Now that they weren’t talking about Jack, Sally thought, Vera had reverted to her old self. Sally thought she was wrong about that, however. While she wasn’t at all sure what the ultimate male fantasy was, Sally would have been willing to bet it involved a Victoria’s Secret model and some spiffy lingerie rather than money.
On the other hand, however, Vera might very well be right about Hal Kaul.
“With all that money coming in,” Sally said, “Hal wouldn’t be likely to be mixed up in some criminal scheme just for the fun of it. He has Internet auctions for entertainment.”
“Typical male with his computer toy. He wouldn’t risk that for the measly amount he could pick up on some scam to cheat the college out of auto-repair money.”
Sally started to say that Jack Neville was addicted to playing games on his computer, but she thought better of it. Might as well let Vera find out for herself.
“If Hal didn’t kill Bostic and Thomas,” Sally said, “who did?”
“My money would be on Fieldstone,” Vera said. “He’s got the be
st motive. Bostic wanted him fired, and he was cheating the school besides. And then there’s your friend Jorge.”
“He wouldn’t kill anyone.”
“You said yourself you suspected him at first.”
“Yes, but I don’t think he had anything to do with it. I was certain it was Hal.”
“You could ask him if he did it. He’d probably think it was funny.”
“I don’t think so,” Sally said. “I’m just going to think everything through again and see if I get a different answer.”
“We could work as a team.
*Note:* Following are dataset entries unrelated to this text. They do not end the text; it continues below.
/-- RES is written by GLUT, BITX, PMASK and PACK only, which set RV with it (and put at its reset value by reset, log entry 2);
a port read returns a value exactly while RV is 1 (R24). -/
def Obligations.ResWrittenOnlyByResults : Prop :=
  (∀ s t : State, step s = .next t → t.res ≠ s.res →
    (∃ rest, s.hostIn = .reset :: rest) ∨
    (t.rv = true ∧ ∃ w rest i, s.hostIn = .command w :: rest ∧ decode w = .command i ∧
      ((∃ v, i = .glut v) ∨ (∃ c m, i = .bitx c m) ∨ (∃ j, i = .pmask j) ∨ ∃ m a b, i = .pack m a b))) ∧
  (∀ s : State, (s.rv = true → s.readRes = some s.res) ∧ (s.rv = false → s.readRes = none))

/-- FINFO is written only at fault entry, with the issued word that faulted, and set to 0 by reset (R28, R148). -/
def Obligations.FinfoHoldsTheFaultingWord : Prop :=
  ∀ s t : State, step s = .next t →
    (t.finfo ≠ s.finfo →
      (t.finfo = 0 ∧ ∃ rest, s.hostIn = .reset :: rest) ∨
      (s.flt = false ∧ t.flt = true ∧ ∃ rest, s.hostIn = .command t.finfo :: rest)) ∧
    (s.flt = false → t.flt = true → ∃ rest, s.hostIn = .command t.finfo :: rest)

/-- The host's duties are exact: from outside the fault state a list of commands runs to a state outside the fault state if
and only if every command of it is ready where it stands (R130, R162; the faults of R142 to R146). -/
def Obligations.CleanRunIffNoFault : Prop :=
  ∀ (cs : List Instr) (s : State), s.flt = false →
    (CleanRun s.cfg cs s.frames.toNat s.fb ↔ ∃ t, execAll cs s = .next t ∧ t.flt = false)

/-- R128: of the frames issued by ENCF among any commands of one run that raise no fault, exactly the first min(M, FRAME_CAP) are
encoded, in issue order, each from FB as it stands at its ENCF; the later ENCFs change nothing, so they can as well be left out.
The widths may differ (R123). A run whose commands are ready, each where it stands, completes; ENCFs alone change nothing but
ACC and FRAMES. -/
def Obligations.FrameCapLaw : Prop :=
  ∀ (cs : List Instr) (s : State), s.flt = false → s.frames = 0 → .commit ∉ cs →
    (CleanRun s.cfg cs 0 s.fb → ∃ t, execAll cs s = .next t ∧ t.flt = false) ∧
    (∀ t, execAll cs s = .next t → t.flt = false →
      (∃ outs : List (List Byte),
        ((issuedFrames cs s.fb).take s.cfg.frameCap).map (fun f => encodeFrame s.cfg f.1 f.2) = outs.map .ok ∧
        t.acc = s.acc ++ outs.flatten) ∧
      t.frames.toNat = min (issuedFrames cs s.fb).length s.cfg.frameCap ∧
      t.fb = fbAfter cs s.fb ∧ t.sink = s.sink ∧ t.finfo = s.finfo ∧ t.cfg = s.cfg ∧ t.hostIn = s.hostIn ∧
      ((∀ i ∈ cs, encfWidth i ≠ none) → t = { s with acc := t.acc, frames := t.frames })) ∧
    (∀ u h w after, execAll cs s = .next u → s.cfg.frameCap ≤ (issuedFrames cs s.fb).length →
      execAll (cs ++ .encf h w :: after) s = execAll (cs ++ after) s)

/-- The artifact of a run that begins in an empty ACC and whose commands are ready: COMMIT delivers the bytes of the frames
encoded, one frame after the other in issue order, each whole and from FB as it stands at its ENCF (R45, R51, R125, R128); with
one width W the byte at offset k of frame f is at offset f · 96 · W + k of the artifact (R122). -/
def Obligations.ArtifactHoldsTheFramesInOrder : Prop :=
  ∀ (cs : List Instr) (s : State), s.flt = false → s.frames = 0 → s.acc = [] → .commit ∉ cs → CleanRun s.cfg cs 0 s.fb →
    ∃ (outs : List (List Byte)) (t : State), execAll (cs ++ [.commit]) s = .next t ∧
      ((issuedFrames cs s.fb).take s.cfg.frameCap).map (fun f => encodeFrame s.cfg f.1 f.2) = outs.map .ok ∧
      t.sink = s.sink ++ [outs.flatten] ∧ t.acc = [] ∧ t.frames = 0 ∧ t.flt = false ∧ t.fb = fbAfter cs s.fb ∧
      ∀ w, (∀ f ∈ (issuedFrames cs s.fb).take s.cfg.frameCap, f.1 = w) →
        ∀ f k out, outs[f]? = some out → k < s.cfg.bitDepth * 16 * w →
          outs.flatten[f * (s.cfg.bitDepth * 16 * w) + k]? = out[k]? ∧
          (s.cfg.bitDepth = 6 → outs.flatten[f * 96 * w + k]? = out[k]?)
You could bounce ideas off me. I gave you a new perspective on Hal Kaul.”
Sally had always thought of Vera as being more of a loner than a team player. But Vera was there, and she was eager to help.
“All right,” Sally said. “Why not?”
Jack put on an allegedly rain-proof jacket that he’d ordered from Land’s End and started out to his garage. He was almost to the door when he realized he couldn’t actually go through with his plan. It would be great if it worked, but if it didn’t, he might wind up dead. What would Sally think of him then? Probably that he had been crazy to have gone off alone to confront a man he believed to be a killer.
So he wouldn’t go alone. He’d call Sally, explain his theory to her, and see if it matched whatever she had worked out for herself about the murders. Maybe they could put their ideas together and then go to Weems.
Or they could visit Owens. Whichever Sally thought was best.
Jack picked up his phone and had punched in Sally’s number before he realized that there was no dial tone. That was typical, he thought. Whenever it rained, his phone was likely to go out. It had happened several times over the course of the last two or three years, and there was no telling when service would be restored.
One of these days, he thought, he was going to have to get a cell phone, as much as he hated them. As far as he was concerned, they were more of a nuisance than anything. He didn’t like people who used them in cars, he didn’t like people who used them in restaurants, and he really, really didn’t like people who used them in movies. Still, it would certainly be nice to have one in a genuine emergency.